- _Aim of the exercise_: Only the lines that include "omega" should be copied from the data below.
[Opening Data extracts section]
-- ==== Sys2Proof/Machine/Resets.lean ====
section
/-! DEFINITION. Block resets: revocation, what each unit's reset does, completion and the restoration of leases; and the
recovery, retirement and release of fault sources (04_fault_collector R111-R113, R117-R119, R123, R124, R552;
21_hatch R515, R516; 02_determinism R61, R66). -/

namespace Sys2Proof.Machine
namespace State

/-! ### Revocation -/

/-- One commit for what has happened since `t`, unless it has made one itself. -/
def oneCommit (s t : State) : State := if s.order = t.order then s.commit else s

/-- The party of a unit in the lease table (R511): PLCn and HEDn; no other unit holds leases in its own name. -/
def partyOf (u : Nat) : Byte :=
  if 14 ≤ u ∧ u < 18 then BitVec.ofNat 8 (0x10 + (u - 14))
  else if 18 ≤ u ∧ u < 22 then BitVec.ofNat 8 (0x14 + (u - 18))
  else 0

/-- Resource numbers by kind in the order of R123: axes, channels, slots, banks. -/
def revocable : List Nat :=
  ((List.range 6).map (60 + ·)) ++ ((List.range 24).map (16 + ·)) ++ ((List.range 4).map (40 + ·)) ++ List.range 16

/-- The leases that a block reset of unit `u` revokes (R123, R124, R515). -/
def toRevoke (s : State) (u : Nat) : List Nat :=
  if u = 11 then revocable.filter fun r => decide (16 ≤ r ∧ r < 40) && decide (s.holder r ≠ 0)
  else if u = 12 then revocable.filter fun r => decide (40 ≤ r ∧ r < 44) && decide (s.holder r ≠ 0)
  else revocable.filter fun r => s.holds (partyOf u) r

/-- What the revocation of a resource does to it (R123): an axis stops, a channel is disabled, a slot's renders end, a
bank becomes void. -/
def revokeEffect (s : State) (r : Nat) : State :=
  if r < 16 then s.modMem fun m => m.voidBank r
  else if h : r < 40 then s.revokeChan ⟨r - 16, by omega⟩
  else if r < 44 then
    allLanes.foldl (fun (s : State) (n : Lane) =>
      if (s.laneSlot n).map (fun k => 40 + k.val) = some r then s.endRenders n else s) s
  else if h : 60 ≤ r ∧ r < 66 then s.axStop ⟨r - 60, by omega⟩
  else s

/-- A revoked entry (R515). -/
def revokedLease (e : Lease) (u : Nat) : Lease := ⟨0, e.holder, true, some u, 0⟩

/-- A lease is revoked for the reset of unit `u`: one commit. -/
def revokeLease (u : Nat) (s : State) (r : Nat) : State :=
  ((s.revokeEffect r).setLease r (revokedLease (s.lease r) u)).oneCommit s

/-- The code of a channel or slot as a holder (R511). -/
def holderCode (r : Nat) : Byte := if r < 40 then BitVec.ofNat 8 (0x20 + (r - 16)) else BitVec.ofNat 8 (0x40 + (r - 40))

/-- The leases that a revoked channel or slot held are re-recorded against its own holder (R515). -/
def rerecord (u : Nat) (s : State) (e : Nat × Byte) : State :=
  (List.range 66).foldl (fun (s : State) (q : Nat) =>
    if s.holder q = holderCode e.1 then
      (s.setLease q { s.lease q with holder := e.2, restore := holderCode e.1, by_ := some u, heir := e.2 }).commit
    else s) s

/-- Reservations recorded against a unit: the unspent balances return (R123). -/
def revokeEnergy (s : State) (u : Nat) : State :=
  (s.pwr.live.filter fun r => decide (resUnit r.holder = u)).foldl (fun (s : State) (r : Reservation) => (s.release r.holder).commit) s

/-- Every revocation before a block reset of unit `u` (R123, R124, R515). -/
def revokeAll (s : State) (u : Nat) : State :=
  let l := s.toRevoke u
  let held := l.map fun r => (r, s.holder r)
  let s := l.foldl (revokeLease u) s
  let s := if u = 11 ∨ u = 12 then held.foldl (rerecord u) s else s
  s.revokeEnergy u

/-! ### What each unit's reset does -/

/-- Steps 1 to 3 of R86, where `INIT_EN` is 1: what the interface sends. -/
def celInit (s : State) : State :=
  let w := s.reg Reg.MEM_CEL_INIT
  if bit w 31 then
    let s := if bit w 17 then s.emit (.flash [0x06]) else s
    s.emit (.flash ([BitVec.ofNat 8 (bits w 7 0)] ++ (if bit w 16 then [0, 0, 0, 0] else []) ++ [BitVec.ofNat 8 (bits w 15 8)]))
  else s

/-- A block reset of CEL cuts an operation off: TIMEOUT and `PFAIL` without a message (R113, R165). -/
def resetCel (s : State) : State :=
  let s := match s.mem.celRun with
    | some r => (s.verInvalidate (some (celRange r.op r.addr r.len))).celCut.celResult 3
    | none => s
  s.emit (.pin "CEL_RST_N" (some false))

/-- A block reset of a link port: the link drops, and the addresses learned on the port go (R113). -/
def resetPort (s : State) (p : Fin 2) : State :=
  s.modLnk fun l => { l with ports := l.ports.set p { l.ports[p] with up := false },
                             table := l.table.filter fun e => !decide (e.port = p.val) }

/-- A block reset of WSL (R113): what is owed is discarded, and the keepalives restart. -/
def resetWsl (s : State) : State :=
  let s := s.modSes fun x => { x with lpHeld := [] }
  allSess.foldl (fun (s : State) (i : Sess) => (s.disown i).modSess i fun x =>
    { x with outstanding := [], cache := [], events := [], unacked := [],
             drops := x.drops + x.events.length + (x.unacked.map fun m => m.items.length).sum, refreshed := s.tick }) s

/-- A block reset of SES (R113): the election closes without an owner, nonces are void, the local port's queues are empty. -/
def resetSes (s : State) : State :=
  let s := if s.ses.electEnd.isSome then s.closeElection none else s
  let s := allSess.foldl (fun (s : State) (i : Sess) => s.modSess i fun x => { x with nonce := none }) s
  s.modSes fun x => { x with lpIn := [], lpOut := [], lpDelivered := false, lpHeld := [] }

/-- The configuration registers of a channel (R355, R376). -/
def chanConfig (c : Chan) : List Nat :=
  [Reg.HST_CFG c, Reg.HST_BASE c, Reg.HST_DUE c, Reg.HST_REC c, Reg.HST_SHELF_CFG c, Reg.HST_CURS c, Reg.HST_CURD c]

/-- A block reset of HST (R354): every channel is DISABLED, its configuration registers at their reset values. -/
def resetHst (s : State) : State :=
  allChans.foldl (fun (s : State) (c : Chan) =>
    (chanConfig c).foldl (fun (s : State) (a : Nat) => s.setReg a (regReset a)) (s.disableChan c)) s

/-- A block reset of HAT (R112, R519): CLOSING lanes open without a message, and no check result is left. -/
def resetHat (s : State) : State :=
  allLanes.foldl (fun (s : State) (n : Lane) =>
    (if s.laneState n = .closing then s.enterOpen n else s).setReg (Reg.HAT_CHECK n) 0) s

/-- A lane, head or axis by its place among the units. -/
def unit4 (u base : Nat) : Fin 4 := ⟨(u - base) % 4, by omega⟩
def unit6 (u : Nat) : Axis := ⟨(u - 26) % 6, by omega⟩

/-- What a block reset does to the unit itself, after the revocations (R112, R113). The units without a case here keep what
they hold. -/
def resetUnit (s : State) (u : Nat) : State :=
  if u = 3 then s.resetCel
  else if u = 6 then s.resetPort 0
  else if u = 7 then s.resetPort 1
  else if u = 8 then s.resetWsl
  else if u = 9 then s.resetSes
  else if u = 10 then s.resetTimers
  else if u = 11 then s.resetHst
  else if 14 ≤ u ∧ u < 18 then s.discardRecs (unit4 u 14)
  else if 18 ≤ u ∧ u < 22 then s.resetHead (unit4 u 18)
  else if 22 ≤ u ∧ u < 26 then s.resetHealth (unit4 u 22)
  else if 26 ≤ u ∧ u < 32 then s.resetAxis (unit6 u)
  else if u = 34 then s.resetRej
  else if u = 35 then s.resetHat
  else s

/-- A block reset of unit `u` starts (R111 step 5): the records of PLCn end first (R287), then the revocations, then the
reset itself. A unit that is in block reset already is skipped. -/
def startBlock (s : State) (u : Nat) : State :=
  if s.unitInReset u then s
  else
    let s := if 14 ≤ u ∧ u < 18 then s.endRecords (unit4 u 14) Cause.position else s
    let s := (s.revokeAll u).resetUnit u
    s.modFlt fun f => { f with inReset := u :: f.inReset }

/-! ### Completion -/

/-- What the end of its block reset does to a unit (R86, R113, R169, R287, R447, R486, R501). -/
def unitDone (s : State) (u : Nat) (env : MemEnv) : State :=
  if u = 3 then (s.emit (.pin "CEL_RST_N" (some true))).celInit
  else if 14 ≤ u ∧ u < 18 then
    let n : Lane := unit4 u 14
    let s := s.modRejLane n fun x => { x with spanDue := x.spanDue || s.fitted n }
    if s.laneState n = .draining then s.trackLane n else s
  else if 18 ≤ u ∧ u < 22 then s.resetHeadDone (unit4 u 18) env
  else if 22 ≤ u ∧ u < 26 then s.resetHealthDone (unit4 u 22)
  else if u = 34 then s.startLive
  else s

/-- The isolation bit of a port (R61, R67). -/
def setIso (s : State) (p : Nat) (v : Bool) : State :=
  if p < 32 then s.setFld Reg.DEV_LAD_ISO_LO p p (b2n v) else s.setFld Reg.DEV_LAD_ISO_HI (p - 32) (p - 32) (b2n v)

/-- The restoration of one entry succeeds (R516): nobody has taken the resource since. -/
def mayRestore (e : Lease) : Bool := decide (e.holder = 0) || (decide (e.heir ≠ 0) && decide (e.holder = e.heir))

/-- The restoration of resource `r` (R516): it succeeds, or is denied with `HAT.LEASE_DENIED`. -/
def restoreLease (s : State) (r : Nat) : State :=
  let e := s.lease r
  if mayRestore e then (s.setLease r ⟨e.restore, 0, false, none, 0⟩).commit
  else
    let s := s.setLease r { e with restore := 0, by_ := none, heir := 0 }
    (s.setFlag Reg.HAT_EVT 0).raise Kind.leaseDenied (word r)

/-- Every entry that the reset of unit `u` revoked or re-recorded is restored, in ascending order (R516). -/
def restoreAll (s : State) (u : Nat) : State :=
  (List.range 66).foldl (fun (s : State) (r : Nat) => if (s.lease r).by_ = some u then s.restoreLease r else s) s

/-- The block reset of unit `u` is over. -/
def finishBlock (s : State) (u : Nat) (env : MemEnv) : State :=
  let s := s.modFlt fun f => { f with inReset := f.inReset.filter fun k => !decide (k = u) }
  ((s.unitDone u env).setIso u false).restoreAll u

/-- A block reset completes (R61, R516); one that is held goes on (R117). -/
def completeBlock (s : State) (u : Nat) (env : MemEnv) : State :=
  if s.flt.inReset.contains u && !s.flt.held.contains u then s.finishBlock u env else s

/-! ### Recovery -/

/-- The tick at which the quiet period of a source ends (R118). -/
def quietDue (s : State) (src : Nat) : Option Nat := Tab.get (fun _ => none) s.flt.quietEnd src

/-- `WIN_COUNT` after a recovery at the present tick (R118). -/
def winNext (s : State) (src : Nat) : Nat :=
  let n := s.fld (Reg.FLT_RECOV src) 24 16
  let start := Tab.get (fun _ => 0) s.flt.winStart src
  if n = 0 ∨ bits (s.reaction src 2) 27 16 * 100000000 ≤ s.tick - start then 1 else n + 1

/-- The window of a source starts now (R118). -/
def winRestart (s : State) (src : Nat) : State :=
  s.modFlt fun f => { f with winStart := Tab.set (fun _ => 0) f.winStart src s.tick }

/-- A retired source's unit is held in block reset where its entry says so; LAD has none of its own (R117, R552). -/
def holdRetired (s : State) (src : Nat) : State :=
  if bit (s.reaction src 0) 2 ∧ src ≠ 1 then
    (s.startBlock src).modFlt fun f => { f with held := src :: f.held }
  else s

/-- The recovery of a source (R118). -/
def recover (s : State) (src : Nat) : State :=
  let n := s.winNext src
  let s := if n = 1 then s.winRestart src else s
  let s := (s.bumpFld (Reg.FLT_RECOV src) 15 0).bump Reg.FLT_RECOV_GLOBAL
  let s := s.setFld (Reg.FLT_RECOV src) 24 16 n
  let s := s.modFlt fun f => { f with quietEnd := Tab.set (fun _ => none) f.quietEnd src none }
  if n > bits (s.reaction src 2) 7 0 then
    ((s.setSrcState src 2).setFlags Reg.FLT_EVT 3).commit.holdRetired src
  else ((s.setSrcState src 0).setFlag Reg.FLT_EVT 0).commit

/-- Ports that are isolated, in ascending order. -/
def isolatedPorts (s : State) : List Nat := (List.range 36).filter fun p => s.isolated p

/-- The release of LAD resets the unit at every isolated port, where `BLOCK_RESET` is 1 (R552). -/
def releaseLad (s : State) : State :=
  if bit (s.reaction 1 0) 2 then (s.isolatedPorts.filter (· ≠ 0)).foldl startBlock s else s

/-- The owner's release of a source (R119): nothing where it is not RETIRED. -/
def releaseSource (s : State) (src : Nat) : State :=
  if s.srcState src = 2 then
    let s := (s.setSrcState src 0).setFld (Reg.FLT_RECOV src) 24 16 0
    let was := s.flt.held.contains src
    let s := s.modFlt fun f => { f with held := f.held.filter fun k => !decide (k = src) }
    let s := if was then s.finishBlock src MemEnv.quiet else s
    if src = 1 then s.releaseLad else s
  else s

/-! ### The Ladder's watchdog -/

/-- A Ladder port is wedged (R60, R61, R66): it is isolated and reported, or, for port 0, the chip is reset. -/
def wedge (s : State) (p : Nat) : State :=
  if p = 0 then s.startReset 7 1
  else
    let s := (s.setIso p true).bump Reg.DEV_LAD_WEDGES
    ((s.setFld Reg.DEV_LAD_STAT 13 8 p).setFlag Reg.DEV_LAD_STAT 0).raise Kind.wedge (word p)

/-- A reset that a message has selected runs (R111 steps 5 and 6): a unit's block reset, or a source's chip reset. -/
def runDue (s : State) (d : Nat × Bool) : State := if d.2 then s.callReset d.1 else s.startBlock d.1

/-- Takes the first reset that is due. -/
def flushOne (s : State) : State :=
  match s.flt.due with
  | [] => s
  | d :: rest => (s.modFlt fun f => { f with due := rest }).runDue d

/-- The resets that messages have selected run, each after the message that selected it. A unit in reset selects none, so
that no more follow than there are units and sources; `n` bounds the rounds. -/
def flushN : Nat → State → State
  | 0, s => s
  | n + 1, s => if s.flt.due.isEmpty then s else flushN n s.flushOne

/-- Every reset that is due runs. -/
def flush (s : State) : State := flushN 128 s

end State
end Sys2Proof.Machine
end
[Closing Data extracts section]
- _Solution below_:
  else if h : r < 40 then s.revokeChan ⟨r - 16, by omega⟩
  else if h : 60 ≤ r ∧ r < 66 then s.axStop ⟨r - 60, by omega⟩
def unit4 (u base : Nat) : Fin 4 := ⟨(u - base) % 4, by omega⟩
def unit6 (u : Nat) : Axis := ⟨(u - 26) % 6, by omega⟩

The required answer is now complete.